Over the years, a number of people and companies, including Microsoft, have developed hardening checklists and procedures for each version of Exchange Server. With Exchange Server 2007, though, Microsoft makes it a lot easier to harden your servers by using the Security Configuration Wizard (SCW). The SCW, an optional component first introduced in Windows Server 2003 Service Pack 1, uses a library of XML files to help determine which services, settings, and ports can be safely shut down without affecting the applications the server is running.
Once you have the SCW component installed, you need to tell it about Exchange Server 2007; by default, it only knows about Exchange Server 2003. To do this, you need to register the Exchange 2007 SCW extensions, which are two XML files that provide the information the SCW needs to successfully harden Exchange Server 2007 servers. These files are included with Exchange Server 2007; which ones you use are determined by the server roles installed on the server, as shown in Table 1.
Table 1: Exchange Server 2007 SCW extensions files
Client Access Server
Once you’ve gotten the extensions installed, you can use the SCW to harden your Exchange Server 2007 servers as shown in Figure 2.
Figure 2: Hardening an Exchange Server 2007 mailbox server with the SCW
Number 1: Place your Exchange Servers correctly
With Exchange Server 2003 and previous versions, you had a lot of network design issues that you had to consider when you were securing your Exchange deployment. The question that generated some of the most discussion, though, is where to place front-end servers and external bridgehead servers. The two main options -- the interior protected network or a perimeter network -- were both supported by Microsoft, but they offered different tradeoffs:
Placing these servers in the interior network was the recommended option, but many people don’t like it because they dislike running the risk of letting connections from the Internet reach through their defensive layers without some sort of filtering. In this deployment, the best practice was to use some sort of proxy server such as Microsoft Internet Security and Acceleration (ISA) Server, in order to filter the connections and perform pre-authentication.
Placing these servers in a perimeter network, on the other hand, weakens the value of the perimeter network. Exchange Servers must be members of Active Directory, so placing them in a perimeter network involves opening a large number of ports and connections to critical infrastructure servers. This option was the recommended practice before ISA Server was released.
With Exchange Server 2007 multiple role architecture, this question becomes simple to answer as shown in Figure 3. The only Exchange Server 2007 role that is supported in a perimeter network is Edge Transport; all four other roles are only supported in your interior protected network.

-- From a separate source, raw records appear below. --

/-! ### The entry sent next (R155) -/

/-- `e` stands in `q` where every entry before it has a greater identifier and none after it a lower one. -/
def SentFirst (own : Fin 8) (q before : List Entry) (e : Entry) (after : List Entry) : Prop :=
  q = before ++ e :: after ∧ (∀ x ∈ before, e.ident own < x.ident own) ∧ ∀ x ∈ after, e.ident own ≤ x.ident own

theorem SentFirst.cons {y : Entry} (h : SentFirst own q before e after) (hy : e.ident own < y.ident own) :
    SentFirst own (y :: q) (y :: before) e after := by
  obtain ⟨rfl, hbefore, hafter⟩ := h
  exact ⟨rfl, List.forall_mem_cons.2 ⟨hy, hbefore⟩, hafter⟩

/-- With an entry `b` in hand the search keeps it, or takes a lower one from the rest. -/
theorem pickEntry_some (own : Fin 8) (b : Entry) (q : List Entry) :
    (pickEntry own (some b) q = some b ∧ ∀ x ∈ q, b.ident own ≤ x.ident own) ∨
    ∃ before e after, pickEntry own (some b) q = some e ∧ SentFirst own q before e after ∧ e.ident own < b.ident own := by
  induction q generalizing b with
  | nil => exact .inl ⟨rfl, nofun⟩
  | cons y q ih =>
    by_cases hy : y.ident own < b.ident own
    · rw [pickEntry, if_pos hy]
      rcases ih y with ⟨hpick, hle⟩ | ⟨before, e, after, hpick, hfirst, hlt⟩
      · exact .inr ⟨[], y, q, hpick, ⟨rfl, nofun, hle⟩, hy⟩
      · exact .inr ⟨y :: before, e, after, hpick, hfirst.cons hlt, hlt.trans hy⟩
    · rw [pickEntry, if_neg hy]
      rcases ih b with ⟨hpick, hle⟩ | ⟨before, e, after, hpick, hfirst, hlt⟩
      · exact .inl ⟨hpick, List.forall_mem_cons.2 ⟨Nat.le_of_not_lt hy, hle⟩⟩
      · exact .inr ⟨y :: before, e, after, hpick, hfirst.cons (by omega), hlt⟩

/-- Of a queue that is not empty the lowest identifier is picked, the longest queued among equals. -/
theorem exists_pickEntry (own : Fin 8) (hq : q ≠ []) :
    ∃ before e after, pickEntry own none q = some e ∧ SentFirst own q before e after := by
  cases q with
  | nil => exact absurd rfl hq
  | cons y q =>
    rcases pickEntry_some own y q with ⟨hpick, hle⟩ | ⟨before, e, after, hpick, hfirst, hlt⟩
    · exact ⟨[], y, q, hpick, rfl, nofun, hle⟩
    · exact ⟨y :: before, e, after, hpick, hfirst.cons hlt⟩

/-- The first entry equal to the one picked is the one picked. -/
theorem markInFlight_of_first (h : ∀ x ∈ before, x ≠ e) :
    markInFlight e (before ++ e :: after) = before ++ { e with inFlight := true } :: after := by
  induction before with
  | nil => simp [markInFlight]
  | cons y before ih =>
    obtain ⟨hy, hbefore⟩ := List.forall_mem_cons.1 h
    simp [markInFlight, hy, ih hbefore]

/-! ### Its frame (R149, R151) -/

theorem bitsOf_eq (w x : Nat) : bitsOf w x = msbFirst w x := by
  induction w with
  | zero => rfl
  | succ w ih =>
    have hrest (i : Nat) : w - 1 - i = w - (i + 1) := by omega
    simp [bitsOf, ih, msbFirst, List.range_succ_eq_map, Function.comp_def, hrest]

theorem bitsOfBytes_eq (p : List Byte) : bitsOfBytes p = p.flatMap fun b => msbFirst 8 b.toNat := by
  induction p with
  | nil => rfl
  | cons b p ih => rw [bitsOfBytes, bitsOf_eq, ih, List.flatMap_cons]

theorem checkedBits_eq (ident dest : Nat) (p : List Byte) : checkedBits ident dest p =
    msbFirst 10 ident ++ msbFirst 4 dest ++ msbFirst 4 p.length ++ p.flatMap fun b => msbFirst 8 b.toNat := by
  simp only [checkedBits, bitsOf_eq, bitsOfBytes_eq]

theorem frameBits_eq (ident dest : Nat) (p : List Byte) : frameBits ident dest p =
    false :: insertBits false 1 (checkedBits ident dest p ++ msbFirst 16 (crc16 (checkedBits ident dest p))) ++
      List.replicate 9 true := by
  simp only [frameBits, bitsOf_eq]

/-- Settles O44: the entry picked goes in flight in its place, its frame written out field by field. -/
theorem linkIdleSendsTheLowestIdentifier : Obligations.LinkIdleSendsTheLowestIdentifier := by
  refine ⟨⟨rfl, rfl, rfl, rfl, rfl, rfl⟩, by decide, fun s hq hs hl => ?_⟩
  obtain ⟨before, e, after, hpick, hqueue, hbefore, hafter⟩ := exists_pickEntry s.own hq
  have hmark : markInFlight e s.link.queue = before ++ { e with inFlight := true } :: after := by
    rw [hqueue]
    exact markInFlight_of_first fun x hx he => absurd (hbefore x hx) (by simp [he])
  refine ⟨before, e, after, _, hqueue, hbefore, hafter, fun _ => rfl, rfl, ?_⟩
  have hidle : s.link.idle s.own = s.link.startSending s.own e := by simp [Link.idle, hs, hpick, hl]
  have hexec : exec .linkIdle s = .next { s with link := s.link.idle s.own } := rfl
  rw [hexec, hidle, Link.startSending, hmark, Entry.ident, frameBits_eq, checkedBits_eq]
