-- ==== Sys2Proof/Config.lean ====
section
/-! DEFINITION. What an implementation fixes: the constants every SVD has (spec/00_scope.md R8) and
the open build parameters (R9).  The spec leaves no value undefined, so there is no free value here. -/

namespace Sys2Proof

namespace Config

/-- Length of the salt in bytes (R8). -/
def saltLen : Nat := 32

/-- Length of the initialization vector in bytes (R8). -/
def ivLen : Nat := 16

/-- HDR_LEN = SALT_LEN + IV_LEN, the least length of a decoded container (R8). -/
def hdrLen : Nat := 48

/-- Length of the derived key in bytes (R8). -/
def keyLen : Nat := 32

/-- The cipher's block size in bytes (R8). -/
def block : Nat := 16

/-- The PBKDF2 iteration count ITER (R8). -/
def iter : Nat := 100000

/-- The constant of the ID register: "SV", major version 1, minor version 0 (10_state R33). -/
def idWord : Word := 0x53560100#32

/-- CFG0: SALT_LEN, IV_LEN, KEY_LEN and BLOCK from the low byte up (10_state R34). -/
def cfg0Word : Word := 0x10201020#32

/-- CFG1: the iteration count as a register word (10_state R35). -/
def cfg1Word : Word := 0x000186A0#32

end Config

/-- The open parameters of a build (R9).  Fixed for one machine: no event of the machine changes
them.  `baseAddr` is the platform's and no rule of SVD reads it (R80, 92 D39). -/
structure Build where
  /-- MAX_B64_LEN: capacity in bytes of the IN window. -/
  maxB64Len : Nat
  /-- MAX_PASS_LEN: capacity in bytes of the PASS window. -/
  maxPassLen : Nat
  /-- KEY_READBACK_EN: whether the host can read the derived key. -/
  keyReadbackEn : Bool
  /-- BASE_ADDR: where the platform places the offset space. -/
  baseAddr : Nat
deriving DecidableEq, Repr

/-- MAX_DEC_LEN = 3 · MAX_B64_LEN / 4 (R9). -/
def Build.maxDecLen (b : Build) : Nat := 3 * b.maxB64Len / 4

/-- MAX_CT_LEN = MAX_DEC_LEN - HDR_LEN (R9). -/
def Build.maxCtLen (b : Build) : Nat := b.maxDecLen - Config.hdrLen

namespace Config

/-- TC, the test configuration of R9. -/
def tc : Build := { maxB64Len := 65536, maxPassLen := 1024, keyReadbackEn := false, baseAddr := 0 }

end Config

end Sys2Proof
end

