-- ==== Sys2Proof/Machine/HostAsm.lean ====
section
/-! DEFINITION. The host assembly: its base instructions as bus transactions and the expansions of
its pseudo-instructions (spec/30_encoding.md R127 to R129). -/

namespace Sys2Proof.Machine

/-- The offset of CMD (10_state R32). -/
def offCmd : Offset := 0x00001C

/-- The offset of STATUS (10_state R32). -/
def offStatus : Offset := 0x000020

/-- The offset of IN_LEN (10_state R32). -/
def offInLen : Offset := 0x00002C

/-- The offset of PASS_LEN (10_state R32). -/
def offPassLen : Offset := 0x000030

/-- The offset of OUT_LEN (10_state R32). -/
def offOutLen : Offset := 0x00003C

/-- The base of the PASS window (10_state R32). -/
def basePass : Offset := 0x010000

/-- The base of the IN window (10_state R32). -/
def baseIn : Offset := 0x100000

/-- The base of the OUT window (10_state R32). -/
def baseOut : Offset := 0x300000

/-- The transaction of a base instruction (R127). -/
def hostEvent : HostInstr → Event
  | .rd off => .read off
  | .wr off v => .write off v 0xF
  | .wrs off v s => .write off v s

/-- The words of a text in lane order, missing bytes 0 (R128, 20_memory R84). -/
def packWords : List Byte → List Word
  | [] => []
  | [b0] => [wordOfLanes b0 0 0 0]
  | [b0, b1] => [wordOfLanes b0 b1 0 0]
  | [b0, b1, b2] => [wordOfLanes b0 b1 b2 0]
  | b0 :: b1 :: b2 :: b3 :: t => wordOfLanes b0 b1 b2 b3 :: packWords t

/-- The bytes of words in lane order (R128, 20_memory R84). -/
def unpackWords (ws : List Word) : List Byte :=
  ws.flatMap fun w => [lane w 0, lane w 1, lane w 2, lane w 3]

/-- Write a text to a window word by word, then its length to a length register (R128).  Of a text too
long for the 22-bit offset space or for a u32 length R128 says nothing: DESIGN CHOICE, the offset
base + 4k is taken modulo 2^22 and the length modulo 2^32 (log 21). -/
def loadWindow (base lenOff : Offset) (text : List Byte) : List HostInstr :=
  ((packWords text).zipIdx.map fun wk => .wr (base + BitVec.ofNat 22 (4 * wk.2)) wk.1)
    ++ [.wr lenOff (BitVec.ofNat 32 text.length)]

/-- Whether a loop reads again after it has read the word `w` (R128). -/
def loopsAgain : HostPseudo → Word → Bool
  | .wait, w => w.getLsbD 0
  | .poll _ m x, w => (w &&& m) != x
  | .cmd _, _ => false
  | .loadin _, _ => false
  | .loadpass _, _ => false
  | .ack, _ => false
  | .readout, _ => false

/-- How many reads a loop has issued once its reads have returned the words `ws`: one, and one more
after each word that asks for another turn (R128). -/
def loopReads (again : Word → Bool) : List Word → Nat
  | [] => 1
  | w :: ws => if again w then loopReads again ws + 1 else 1

/-- The number of words `readout` reads for an OUT_LEN of `n`, ceil(n / 4) (R128). -/
def readoutWords (n : Nat) : Nat := (n + 3) / 4

/-- The reads of `readout` that follow the read of OUT_LEN, once that has returned (R128).  As in
`loadWindow`, an offset is taken modulo 2^22 (log 21). -/
def readoutReads : List Word → List HostInstr
  | [] => []
  | n :: _ =>
    (List.range (readoutWords n.toNat)).map fun k => .rd (baseOut + BitVec.ofNat 22 (4 * k))

/-- The expansion of a pseudo-instruction whose reads return the words `ws`, as far as those words
decide it (R128): a loop ends at the first word that does not ask for another turn, and `readout`
reads as many words as the OUT_LEN it has read says (log 16). -/
def expand : HostPseudo → List Word → List HostInstr
  | .cmd i, _ => [.wr offCmd (encode i)]
  | .wait, ws => List.replicate (loopReads (loopsAgain .wait) ws) (.rd offStatus)
  | .poll off m x, ws => List.replicate (loopReads (loopsAgain (.poll off m x)) ws) (.rd off)
  | .loadin text, _ => loadWindow baseIn offInLen text
  | .loadpass text, _ => loadWindow basePass offPassLen text
  | .ack, _ => [.wr offStatus 0x0000000E]
  | .readout, ws => .rd offOutLen :: readoutReads ws

/-- The bytes of the first `n` of the unpacked words (R128). -/
def readoutBytes (n : Nat) (ws : List Word) : List Byte := (unpackWords ws).take n

/-- The bytes B that `readout` binds, from the words it has read, OUT_LEN first (R128). -/
def readoutResult : List Word → List Byte
  | [] => []
  | n :: ws => readoutBytes n.toNat ws

/-- A host program's transactions. -/
def hostEvents (is : List HostInstr) : List Event := is.map hostEvent

/-- A host transaction. -/
def isHostEvent : Event → Bool
  | .read _ => true
  | .write _ _ _ => true
  | .engine => false
  | .reset => false

end Sys2Proof.Machine
end

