-- ==== Sys2Proof/Machine/Step.lean ====
section
/-! DEFINITION. The machine's step: the next event of the schedule, or the engine's turn
(spec/00_scope.md R16, spec/20_memory.md R94), and where an instruction is placed to run next. -/

namespace Sys2Proof.Machine

/-- One step.  The schedule says which agent moves next (log 2); once it is empty the engine has
its turn, so a BUSY engine always completes (44_pipeline_control R332, log 3). -/
def step (s : State) : Host.Outcome State Fault Refusal :=
  match s.pending with
  | [] => engineTurn s
  | e :: rest => runEvent e { s with pending := rest }

/-- The state whose next step runs the command word `w` of `nbits` bits: the engine is IDLE and the
next event is the host's write of the word to CMD, all strobes set (log 6). -/
def State.withFetchWord (s : State) (nbits w : Nat) : State :=
  { s with
    phase := .idle
    pending := .write offCmd (BitVec.ofNat 32 (w % 2 ^ nbits)) 0xF :: s.pending }

end Sys2Proof.Machine
end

Figure 3: Placing Exchange Server 2007 roles in your network
This seems to be one of the hardest conceptual changes for many experienced Exchange Server administrators to make. Many people still think they need to deploy their Client Access or Hub Transport servers in a perimeter network. Doing so lessens the value of many of the out-of-the-box security measures in Exchange Server 2007, drastically complicates your firewall configurations, and exposes your Active Directory domain controllers to potential attacks. If there is a need to limit and filter incoming connections from untrusted sources, use a properly designed application proxy server such as ISA Server, deployed in the perimeter network. Your firewall administrators will thank you.